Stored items
Segment Open

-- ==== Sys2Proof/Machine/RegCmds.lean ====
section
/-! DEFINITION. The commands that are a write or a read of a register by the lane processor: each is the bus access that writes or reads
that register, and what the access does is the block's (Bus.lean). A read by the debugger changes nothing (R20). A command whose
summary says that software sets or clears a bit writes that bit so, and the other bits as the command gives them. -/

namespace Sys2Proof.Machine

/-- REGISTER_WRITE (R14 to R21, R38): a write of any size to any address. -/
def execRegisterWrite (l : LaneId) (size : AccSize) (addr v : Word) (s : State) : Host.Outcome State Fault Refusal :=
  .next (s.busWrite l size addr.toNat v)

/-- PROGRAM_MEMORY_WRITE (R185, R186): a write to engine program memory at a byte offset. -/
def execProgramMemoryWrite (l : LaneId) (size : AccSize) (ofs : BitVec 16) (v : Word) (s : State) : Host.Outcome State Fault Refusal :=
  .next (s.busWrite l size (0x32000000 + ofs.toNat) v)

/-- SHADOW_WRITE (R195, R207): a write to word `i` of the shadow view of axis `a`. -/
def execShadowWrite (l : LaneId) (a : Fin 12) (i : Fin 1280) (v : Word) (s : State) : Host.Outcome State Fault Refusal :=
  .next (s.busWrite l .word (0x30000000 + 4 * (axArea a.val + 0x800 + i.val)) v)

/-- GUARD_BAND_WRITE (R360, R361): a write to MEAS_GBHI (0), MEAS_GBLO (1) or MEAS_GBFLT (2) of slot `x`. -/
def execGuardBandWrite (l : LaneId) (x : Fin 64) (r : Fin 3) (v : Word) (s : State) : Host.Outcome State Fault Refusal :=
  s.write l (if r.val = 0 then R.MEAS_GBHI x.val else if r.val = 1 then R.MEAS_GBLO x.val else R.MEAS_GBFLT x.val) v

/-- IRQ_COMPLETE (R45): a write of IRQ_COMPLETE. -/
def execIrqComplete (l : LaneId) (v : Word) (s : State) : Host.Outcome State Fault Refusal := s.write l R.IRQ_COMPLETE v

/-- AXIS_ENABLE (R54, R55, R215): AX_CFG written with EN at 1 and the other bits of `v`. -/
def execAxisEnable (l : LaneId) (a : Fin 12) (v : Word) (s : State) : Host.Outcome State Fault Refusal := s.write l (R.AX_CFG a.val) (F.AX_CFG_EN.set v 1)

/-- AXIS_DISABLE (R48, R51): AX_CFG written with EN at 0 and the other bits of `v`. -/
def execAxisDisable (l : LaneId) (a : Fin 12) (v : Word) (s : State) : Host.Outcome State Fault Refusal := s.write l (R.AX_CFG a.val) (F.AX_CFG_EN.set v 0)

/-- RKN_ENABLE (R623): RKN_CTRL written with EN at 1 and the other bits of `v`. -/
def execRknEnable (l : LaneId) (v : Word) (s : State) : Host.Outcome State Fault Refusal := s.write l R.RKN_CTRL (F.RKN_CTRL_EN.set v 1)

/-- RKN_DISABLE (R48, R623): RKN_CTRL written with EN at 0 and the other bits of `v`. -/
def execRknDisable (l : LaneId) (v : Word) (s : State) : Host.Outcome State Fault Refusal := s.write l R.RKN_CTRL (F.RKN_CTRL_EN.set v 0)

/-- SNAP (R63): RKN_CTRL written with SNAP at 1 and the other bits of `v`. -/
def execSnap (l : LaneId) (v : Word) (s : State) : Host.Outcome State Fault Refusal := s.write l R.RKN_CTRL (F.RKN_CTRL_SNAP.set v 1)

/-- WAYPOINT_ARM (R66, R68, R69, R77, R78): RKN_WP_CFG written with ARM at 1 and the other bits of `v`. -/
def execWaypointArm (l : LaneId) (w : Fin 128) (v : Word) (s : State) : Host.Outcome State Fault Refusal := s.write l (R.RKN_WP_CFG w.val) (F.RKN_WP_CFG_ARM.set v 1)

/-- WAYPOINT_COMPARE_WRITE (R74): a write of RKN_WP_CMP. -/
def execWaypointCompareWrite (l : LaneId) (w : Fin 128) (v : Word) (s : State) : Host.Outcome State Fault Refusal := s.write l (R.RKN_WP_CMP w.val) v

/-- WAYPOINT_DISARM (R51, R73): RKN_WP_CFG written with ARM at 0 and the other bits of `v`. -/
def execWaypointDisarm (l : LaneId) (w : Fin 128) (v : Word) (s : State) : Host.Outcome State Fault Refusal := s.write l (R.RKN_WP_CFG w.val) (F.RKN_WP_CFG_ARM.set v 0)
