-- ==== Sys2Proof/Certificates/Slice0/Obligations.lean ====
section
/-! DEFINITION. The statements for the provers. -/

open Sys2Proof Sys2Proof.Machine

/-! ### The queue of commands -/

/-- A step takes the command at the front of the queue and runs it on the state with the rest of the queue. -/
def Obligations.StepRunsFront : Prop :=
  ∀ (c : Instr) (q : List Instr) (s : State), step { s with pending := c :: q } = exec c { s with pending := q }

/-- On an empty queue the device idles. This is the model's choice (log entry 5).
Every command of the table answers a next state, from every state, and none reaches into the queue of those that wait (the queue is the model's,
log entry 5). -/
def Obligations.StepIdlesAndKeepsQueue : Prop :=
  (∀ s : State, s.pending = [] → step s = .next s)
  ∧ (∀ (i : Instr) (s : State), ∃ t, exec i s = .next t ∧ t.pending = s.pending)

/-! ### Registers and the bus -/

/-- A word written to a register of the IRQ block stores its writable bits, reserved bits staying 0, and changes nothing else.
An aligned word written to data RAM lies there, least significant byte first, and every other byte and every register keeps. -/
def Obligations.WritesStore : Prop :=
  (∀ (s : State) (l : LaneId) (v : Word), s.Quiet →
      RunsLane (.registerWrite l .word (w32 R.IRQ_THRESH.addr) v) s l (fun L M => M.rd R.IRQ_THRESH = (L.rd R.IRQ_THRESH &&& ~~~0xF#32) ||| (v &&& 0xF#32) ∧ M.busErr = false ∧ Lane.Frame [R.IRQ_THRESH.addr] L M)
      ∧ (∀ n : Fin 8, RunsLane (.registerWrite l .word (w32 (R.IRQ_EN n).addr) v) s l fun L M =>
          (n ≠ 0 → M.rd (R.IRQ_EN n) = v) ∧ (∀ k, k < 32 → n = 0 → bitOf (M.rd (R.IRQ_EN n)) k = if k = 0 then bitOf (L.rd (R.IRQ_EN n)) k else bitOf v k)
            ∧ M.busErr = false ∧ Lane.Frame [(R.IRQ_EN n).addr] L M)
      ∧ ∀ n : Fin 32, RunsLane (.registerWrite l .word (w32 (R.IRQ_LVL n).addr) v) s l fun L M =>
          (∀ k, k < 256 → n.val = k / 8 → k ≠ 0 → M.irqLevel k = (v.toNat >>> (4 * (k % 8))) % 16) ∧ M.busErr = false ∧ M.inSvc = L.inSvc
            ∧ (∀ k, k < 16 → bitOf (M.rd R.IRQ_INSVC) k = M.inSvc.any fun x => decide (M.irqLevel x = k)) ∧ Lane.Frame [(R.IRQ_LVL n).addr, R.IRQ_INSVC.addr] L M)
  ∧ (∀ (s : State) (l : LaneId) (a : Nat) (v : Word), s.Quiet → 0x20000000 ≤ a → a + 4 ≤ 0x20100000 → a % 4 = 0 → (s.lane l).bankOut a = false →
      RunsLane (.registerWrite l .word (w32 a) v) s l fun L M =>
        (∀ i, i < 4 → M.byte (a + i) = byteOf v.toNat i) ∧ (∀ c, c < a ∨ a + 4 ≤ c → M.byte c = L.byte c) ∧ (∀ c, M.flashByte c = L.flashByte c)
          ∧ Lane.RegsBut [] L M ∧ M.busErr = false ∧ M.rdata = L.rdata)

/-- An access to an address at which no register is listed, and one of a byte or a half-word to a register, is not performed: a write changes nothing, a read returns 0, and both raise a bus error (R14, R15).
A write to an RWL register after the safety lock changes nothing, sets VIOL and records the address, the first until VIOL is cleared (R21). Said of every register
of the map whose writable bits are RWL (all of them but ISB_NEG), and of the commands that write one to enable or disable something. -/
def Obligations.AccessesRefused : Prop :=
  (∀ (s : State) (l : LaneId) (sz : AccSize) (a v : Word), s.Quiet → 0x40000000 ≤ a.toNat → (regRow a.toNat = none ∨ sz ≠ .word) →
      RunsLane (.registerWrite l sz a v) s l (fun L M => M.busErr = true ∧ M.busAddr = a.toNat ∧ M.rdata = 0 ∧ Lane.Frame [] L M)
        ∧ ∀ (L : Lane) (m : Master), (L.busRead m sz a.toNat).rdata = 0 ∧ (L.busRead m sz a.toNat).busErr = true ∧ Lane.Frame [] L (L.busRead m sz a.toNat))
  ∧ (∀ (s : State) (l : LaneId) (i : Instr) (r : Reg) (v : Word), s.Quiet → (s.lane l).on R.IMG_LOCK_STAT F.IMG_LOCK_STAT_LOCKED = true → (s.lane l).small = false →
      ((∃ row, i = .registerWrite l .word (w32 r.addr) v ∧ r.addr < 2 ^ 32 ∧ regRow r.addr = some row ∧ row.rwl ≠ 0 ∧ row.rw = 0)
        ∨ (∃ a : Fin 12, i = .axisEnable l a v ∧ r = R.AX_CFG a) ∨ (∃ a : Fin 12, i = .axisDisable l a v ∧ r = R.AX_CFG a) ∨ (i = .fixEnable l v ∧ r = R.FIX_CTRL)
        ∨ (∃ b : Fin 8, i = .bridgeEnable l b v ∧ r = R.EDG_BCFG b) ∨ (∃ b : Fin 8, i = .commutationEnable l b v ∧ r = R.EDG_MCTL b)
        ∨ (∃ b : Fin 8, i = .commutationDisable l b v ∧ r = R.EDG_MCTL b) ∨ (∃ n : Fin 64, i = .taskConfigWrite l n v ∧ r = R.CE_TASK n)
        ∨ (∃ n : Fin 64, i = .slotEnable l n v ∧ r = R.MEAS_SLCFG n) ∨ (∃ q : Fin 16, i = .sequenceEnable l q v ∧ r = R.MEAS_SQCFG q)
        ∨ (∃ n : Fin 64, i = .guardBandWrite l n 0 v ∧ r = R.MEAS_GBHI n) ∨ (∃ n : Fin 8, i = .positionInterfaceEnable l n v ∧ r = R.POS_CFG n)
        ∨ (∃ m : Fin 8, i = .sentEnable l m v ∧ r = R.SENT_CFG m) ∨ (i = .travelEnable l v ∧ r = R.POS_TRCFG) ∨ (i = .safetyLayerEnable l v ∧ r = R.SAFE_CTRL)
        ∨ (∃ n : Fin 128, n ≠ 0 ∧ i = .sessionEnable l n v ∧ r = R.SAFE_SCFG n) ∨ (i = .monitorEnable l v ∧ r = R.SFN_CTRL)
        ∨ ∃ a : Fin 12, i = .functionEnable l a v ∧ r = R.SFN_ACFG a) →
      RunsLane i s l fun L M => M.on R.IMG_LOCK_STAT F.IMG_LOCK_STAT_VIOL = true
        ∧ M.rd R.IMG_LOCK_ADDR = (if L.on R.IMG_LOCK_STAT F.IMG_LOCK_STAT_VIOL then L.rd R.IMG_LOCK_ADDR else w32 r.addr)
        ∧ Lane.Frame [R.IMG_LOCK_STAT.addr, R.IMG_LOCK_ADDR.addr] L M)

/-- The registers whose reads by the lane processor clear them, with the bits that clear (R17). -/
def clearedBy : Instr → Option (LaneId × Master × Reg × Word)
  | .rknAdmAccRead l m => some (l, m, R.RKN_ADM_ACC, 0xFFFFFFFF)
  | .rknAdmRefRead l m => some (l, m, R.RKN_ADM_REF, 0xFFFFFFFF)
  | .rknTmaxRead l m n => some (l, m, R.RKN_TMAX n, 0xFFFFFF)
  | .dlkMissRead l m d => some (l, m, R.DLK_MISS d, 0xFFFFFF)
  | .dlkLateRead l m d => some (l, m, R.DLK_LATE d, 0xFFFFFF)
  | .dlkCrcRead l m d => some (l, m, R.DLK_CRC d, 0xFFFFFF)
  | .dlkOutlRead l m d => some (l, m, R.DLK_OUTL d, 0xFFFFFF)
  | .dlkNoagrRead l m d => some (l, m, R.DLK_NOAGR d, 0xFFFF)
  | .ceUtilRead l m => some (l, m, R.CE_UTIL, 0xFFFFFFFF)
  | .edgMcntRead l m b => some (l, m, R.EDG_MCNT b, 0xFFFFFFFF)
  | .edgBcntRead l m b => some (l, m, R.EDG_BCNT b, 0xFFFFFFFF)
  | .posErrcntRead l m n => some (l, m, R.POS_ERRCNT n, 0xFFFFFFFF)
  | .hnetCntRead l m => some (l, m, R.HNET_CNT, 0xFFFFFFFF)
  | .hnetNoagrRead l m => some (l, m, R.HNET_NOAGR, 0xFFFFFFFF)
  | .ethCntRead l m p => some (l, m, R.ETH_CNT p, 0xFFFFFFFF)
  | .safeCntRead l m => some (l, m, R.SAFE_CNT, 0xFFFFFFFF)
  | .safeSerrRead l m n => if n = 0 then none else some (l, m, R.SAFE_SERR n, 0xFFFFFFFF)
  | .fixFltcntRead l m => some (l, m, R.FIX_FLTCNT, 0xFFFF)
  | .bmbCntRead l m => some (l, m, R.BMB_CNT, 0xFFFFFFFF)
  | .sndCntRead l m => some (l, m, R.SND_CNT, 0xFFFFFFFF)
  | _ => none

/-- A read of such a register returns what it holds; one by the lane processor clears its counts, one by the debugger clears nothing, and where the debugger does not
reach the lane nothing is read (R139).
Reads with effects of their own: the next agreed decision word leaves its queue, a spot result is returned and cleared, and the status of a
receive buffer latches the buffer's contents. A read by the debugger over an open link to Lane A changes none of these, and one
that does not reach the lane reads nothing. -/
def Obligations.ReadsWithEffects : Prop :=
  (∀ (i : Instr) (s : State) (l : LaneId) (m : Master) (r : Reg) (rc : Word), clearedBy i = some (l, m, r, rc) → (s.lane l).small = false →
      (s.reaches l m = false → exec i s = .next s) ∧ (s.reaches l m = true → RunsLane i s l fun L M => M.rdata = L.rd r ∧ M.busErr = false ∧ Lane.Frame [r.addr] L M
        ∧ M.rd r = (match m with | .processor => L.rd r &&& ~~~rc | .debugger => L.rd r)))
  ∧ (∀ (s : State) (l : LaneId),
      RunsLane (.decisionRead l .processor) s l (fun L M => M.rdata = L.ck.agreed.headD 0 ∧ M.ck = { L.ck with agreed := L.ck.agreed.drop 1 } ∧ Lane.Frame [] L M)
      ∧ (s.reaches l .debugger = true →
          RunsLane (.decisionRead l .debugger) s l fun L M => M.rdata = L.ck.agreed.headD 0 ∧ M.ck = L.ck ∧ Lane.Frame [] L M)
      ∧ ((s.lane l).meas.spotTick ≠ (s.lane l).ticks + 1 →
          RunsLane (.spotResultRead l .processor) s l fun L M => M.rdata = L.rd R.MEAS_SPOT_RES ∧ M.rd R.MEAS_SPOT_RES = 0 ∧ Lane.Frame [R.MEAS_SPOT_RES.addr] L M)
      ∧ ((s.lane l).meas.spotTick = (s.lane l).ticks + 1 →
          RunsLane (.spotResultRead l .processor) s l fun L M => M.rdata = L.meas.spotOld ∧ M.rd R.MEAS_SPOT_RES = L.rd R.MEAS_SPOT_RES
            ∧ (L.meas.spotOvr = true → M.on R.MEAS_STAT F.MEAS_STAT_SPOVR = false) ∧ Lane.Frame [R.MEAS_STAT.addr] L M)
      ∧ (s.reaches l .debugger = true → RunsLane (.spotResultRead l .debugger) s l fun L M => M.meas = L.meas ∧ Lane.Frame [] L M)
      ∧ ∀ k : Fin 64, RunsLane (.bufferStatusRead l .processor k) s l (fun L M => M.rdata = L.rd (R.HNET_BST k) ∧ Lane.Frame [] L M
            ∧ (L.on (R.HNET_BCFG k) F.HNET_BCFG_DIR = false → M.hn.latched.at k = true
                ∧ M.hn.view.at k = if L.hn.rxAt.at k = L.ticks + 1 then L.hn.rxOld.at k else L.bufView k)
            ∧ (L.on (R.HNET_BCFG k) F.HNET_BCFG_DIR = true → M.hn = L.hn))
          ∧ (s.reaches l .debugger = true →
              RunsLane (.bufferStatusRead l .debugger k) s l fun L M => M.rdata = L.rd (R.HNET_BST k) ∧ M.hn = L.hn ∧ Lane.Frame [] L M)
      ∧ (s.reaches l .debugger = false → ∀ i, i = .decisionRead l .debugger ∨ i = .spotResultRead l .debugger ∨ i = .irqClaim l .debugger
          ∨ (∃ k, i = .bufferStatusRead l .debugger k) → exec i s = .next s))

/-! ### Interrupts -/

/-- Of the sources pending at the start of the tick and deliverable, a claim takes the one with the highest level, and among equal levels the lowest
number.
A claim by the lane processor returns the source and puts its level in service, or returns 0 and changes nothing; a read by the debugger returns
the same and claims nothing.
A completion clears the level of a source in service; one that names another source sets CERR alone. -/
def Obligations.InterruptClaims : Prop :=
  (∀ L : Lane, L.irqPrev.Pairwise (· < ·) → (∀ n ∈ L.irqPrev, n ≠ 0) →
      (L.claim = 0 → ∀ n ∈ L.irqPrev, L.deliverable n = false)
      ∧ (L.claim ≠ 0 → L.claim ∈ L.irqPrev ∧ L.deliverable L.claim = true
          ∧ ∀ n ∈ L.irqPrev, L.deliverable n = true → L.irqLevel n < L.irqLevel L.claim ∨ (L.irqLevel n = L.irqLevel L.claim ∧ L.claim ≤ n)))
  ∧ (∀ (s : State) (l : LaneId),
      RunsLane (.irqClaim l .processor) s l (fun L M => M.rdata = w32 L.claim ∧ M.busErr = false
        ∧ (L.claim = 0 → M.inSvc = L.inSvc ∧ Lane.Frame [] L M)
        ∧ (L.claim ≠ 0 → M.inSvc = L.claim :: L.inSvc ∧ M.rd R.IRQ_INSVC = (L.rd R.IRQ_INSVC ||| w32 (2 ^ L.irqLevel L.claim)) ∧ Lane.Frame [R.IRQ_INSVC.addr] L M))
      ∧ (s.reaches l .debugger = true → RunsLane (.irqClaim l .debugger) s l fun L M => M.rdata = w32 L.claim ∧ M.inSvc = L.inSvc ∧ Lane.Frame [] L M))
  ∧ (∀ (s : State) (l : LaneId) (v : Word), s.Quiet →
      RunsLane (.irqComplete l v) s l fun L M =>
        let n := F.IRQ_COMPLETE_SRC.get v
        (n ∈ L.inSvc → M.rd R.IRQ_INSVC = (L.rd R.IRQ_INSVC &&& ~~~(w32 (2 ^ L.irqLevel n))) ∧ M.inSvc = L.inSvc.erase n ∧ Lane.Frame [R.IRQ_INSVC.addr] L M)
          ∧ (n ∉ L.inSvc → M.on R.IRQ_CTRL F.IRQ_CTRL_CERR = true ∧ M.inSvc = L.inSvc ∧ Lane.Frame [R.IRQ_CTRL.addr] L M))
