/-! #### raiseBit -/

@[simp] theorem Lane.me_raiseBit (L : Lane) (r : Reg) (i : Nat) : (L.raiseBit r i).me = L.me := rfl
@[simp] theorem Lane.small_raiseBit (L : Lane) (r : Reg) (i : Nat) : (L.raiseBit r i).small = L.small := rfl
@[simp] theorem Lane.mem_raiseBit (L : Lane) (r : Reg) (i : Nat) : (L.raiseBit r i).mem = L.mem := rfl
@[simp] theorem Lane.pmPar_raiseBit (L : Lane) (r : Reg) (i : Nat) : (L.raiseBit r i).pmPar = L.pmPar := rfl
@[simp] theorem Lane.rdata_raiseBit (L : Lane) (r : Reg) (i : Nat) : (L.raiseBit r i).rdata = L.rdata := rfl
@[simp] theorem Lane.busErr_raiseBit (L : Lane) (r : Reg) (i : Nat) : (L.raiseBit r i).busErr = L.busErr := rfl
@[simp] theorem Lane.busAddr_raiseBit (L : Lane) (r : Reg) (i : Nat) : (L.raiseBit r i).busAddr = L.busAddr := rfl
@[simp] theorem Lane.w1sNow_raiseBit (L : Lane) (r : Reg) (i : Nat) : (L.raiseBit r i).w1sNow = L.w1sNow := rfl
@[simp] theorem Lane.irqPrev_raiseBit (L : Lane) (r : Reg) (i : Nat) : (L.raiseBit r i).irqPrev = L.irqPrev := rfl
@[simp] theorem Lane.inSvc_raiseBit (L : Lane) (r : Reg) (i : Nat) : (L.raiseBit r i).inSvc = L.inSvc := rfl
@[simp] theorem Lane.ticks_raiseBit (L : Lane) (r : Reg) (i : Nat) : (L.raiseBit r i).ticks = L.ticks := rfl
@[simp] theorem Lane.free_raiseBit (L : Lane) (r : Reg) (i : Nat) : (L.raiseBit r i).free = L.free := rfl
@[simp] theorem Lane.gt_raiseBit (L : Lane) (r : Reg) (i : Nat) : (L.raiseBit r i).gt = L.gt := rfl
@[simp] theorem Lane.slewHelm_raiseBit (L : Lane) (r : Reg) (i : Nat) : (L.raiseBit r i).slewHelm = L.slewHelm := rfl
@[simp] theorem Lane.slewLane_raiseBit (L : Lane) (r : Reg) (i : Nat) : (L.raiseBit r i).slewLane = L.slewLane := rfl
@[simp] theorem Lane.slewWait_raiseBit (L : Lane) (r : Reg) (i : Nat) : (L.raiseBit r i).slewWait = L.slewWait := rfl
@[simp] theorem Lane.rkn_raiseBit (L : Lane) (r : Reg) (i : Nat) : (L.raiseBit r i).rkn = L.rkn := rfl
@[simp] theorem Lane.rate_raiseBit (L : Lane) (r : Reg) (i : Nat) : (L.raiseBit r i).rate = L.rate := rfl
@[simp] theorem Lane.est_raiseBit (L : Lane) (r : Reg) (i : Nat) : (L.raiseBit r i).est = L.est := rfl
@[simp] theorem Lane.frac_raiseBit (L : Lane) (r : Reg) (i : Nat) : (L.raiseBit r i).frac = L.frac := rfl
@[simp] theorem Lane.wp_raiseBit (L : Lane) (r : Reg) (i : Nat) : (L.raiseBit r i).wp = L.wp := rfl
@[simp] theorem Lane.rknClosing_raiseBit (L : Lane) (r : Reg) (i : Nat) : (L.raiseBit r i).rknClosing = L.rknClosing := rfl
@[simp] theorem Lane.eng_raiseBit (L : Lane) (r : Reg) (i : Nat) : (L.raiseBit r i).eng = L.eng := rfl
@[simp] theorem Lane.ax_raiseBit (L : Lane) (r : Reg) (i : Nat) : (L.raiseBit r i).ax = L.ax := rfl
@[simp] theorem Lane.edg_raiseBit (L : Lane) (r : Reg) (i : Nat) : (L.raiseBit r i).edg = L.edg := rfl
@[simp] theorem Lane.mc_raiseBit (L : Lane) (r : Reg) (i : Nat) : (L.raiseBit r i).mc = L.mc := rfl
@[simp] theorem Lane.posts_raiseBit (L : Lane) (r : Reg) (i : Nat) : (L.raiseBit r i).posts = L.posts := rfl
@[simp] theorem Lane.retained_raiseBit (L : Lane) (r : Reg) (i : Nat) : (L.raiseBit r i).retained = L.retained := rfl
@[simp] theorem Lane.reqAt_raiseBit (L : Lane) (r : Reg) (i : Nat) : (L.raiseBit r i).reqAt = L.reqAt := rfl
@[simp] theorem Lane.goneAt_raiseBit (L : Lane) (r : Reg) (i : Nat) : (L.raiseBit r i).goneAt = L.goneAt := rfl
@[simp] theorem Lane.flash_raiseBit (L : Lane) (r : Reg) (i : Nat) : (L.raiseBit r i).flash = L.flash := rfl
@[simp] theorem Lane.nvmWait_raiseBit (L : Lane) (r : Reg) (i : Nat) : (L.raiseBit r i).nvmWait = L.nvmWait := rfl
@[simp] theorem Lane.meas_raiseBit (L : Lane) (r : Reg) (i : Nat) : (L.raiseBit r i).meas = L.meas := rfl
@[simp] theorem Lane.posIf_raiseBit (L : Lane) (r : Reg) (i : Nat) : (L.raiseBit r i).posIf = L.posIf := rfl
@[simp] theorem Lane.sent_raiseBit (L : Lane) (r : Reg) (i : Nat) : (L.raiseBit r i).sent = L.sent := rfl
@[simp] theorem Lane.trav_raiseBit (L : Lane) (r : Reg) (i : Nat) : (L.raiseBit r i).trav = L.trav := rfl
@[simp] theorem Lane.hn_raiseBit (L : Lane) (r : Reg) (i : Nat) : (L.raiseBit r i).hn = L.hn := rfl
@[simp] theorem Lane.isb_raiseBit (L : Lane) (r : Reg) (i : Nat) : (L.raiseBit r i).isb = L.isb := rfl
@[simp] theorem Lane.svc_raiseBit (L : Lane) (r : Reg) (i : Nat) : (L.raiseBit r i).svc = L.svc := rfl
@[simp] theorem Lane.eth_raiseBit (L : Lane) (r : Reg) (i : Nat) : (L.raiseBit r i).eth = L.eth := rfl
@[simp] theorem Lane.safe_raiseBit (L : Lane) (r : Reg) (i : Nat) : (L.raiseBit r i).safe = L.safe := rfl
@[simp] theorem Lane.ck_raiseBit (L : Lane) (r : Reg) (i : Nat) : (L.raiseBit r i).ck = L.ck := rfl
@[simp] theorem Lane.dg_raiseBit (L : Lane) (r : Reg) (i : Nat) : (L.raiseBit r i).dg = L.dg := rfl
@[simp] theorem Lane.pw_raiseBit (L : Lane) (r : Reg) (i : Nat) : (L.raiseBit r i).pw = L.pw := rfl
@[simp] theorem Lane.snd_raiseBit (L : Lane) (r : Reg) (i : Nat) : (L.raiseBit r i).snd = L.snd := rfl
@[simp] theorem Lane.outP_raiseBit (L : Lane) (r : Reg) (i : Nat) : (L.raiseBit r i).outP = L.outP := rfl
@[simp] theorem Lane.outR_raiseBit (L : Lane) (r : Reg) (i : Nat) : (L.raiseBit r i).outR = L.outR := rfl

Segment Closed

# What is being asked:
Restate verbatim the first line above and all lines after it through the line containing "def execShadowWrite (l"; omit the rest.

# Exercise result:
-- ==== Sys2Proof/Machine/RegCmds.lean ====
section
/-! DEFINITION. The commands that are a write or a read of a register by the lane processor: each is the bus access that writes or reads
that register, and what the access does is the block's (Bus.lean). A read by the debugger changes nothing (R20). A command whose
summary says that software sets or clears a bit writes that bit so, and the other bits as the command gives them. -/

namespace Sys2Proof.Machine

/-- REGISTER_WRITE (R14 to R21, R38): a write of any size to any address. -/
def execRegisterWrite (l : LaneId) (size : AccSize) (addr v : Word) (s : State) : Host.Outcome State Fault Refusal :=
  .next (s.busWrite l size addr.toNat v)

/-- PROGRAM_MEMORY_WRITE (R185, R186): a write to engine program memory at a byte offset. -/
def execProgramMemoryWrite (l : LaneId) (size : AccSize) (ofs : BitVec 16) (v : Word) (s : State) : Host.Outcome State Fault Refusal :=
  .next (s.busWrite l size (0x32000000 + ofs.toNat) v)

/-- SHADOW_WRITE (R195, R207): a write to word `i` of the shadow view of axis `a`. -/
def execShadowWrite (l : LaneId) (a : Fin 12) (i : Fin 1280) (v : Word) (s : State) : Host.Outcome State Fault Refusal :=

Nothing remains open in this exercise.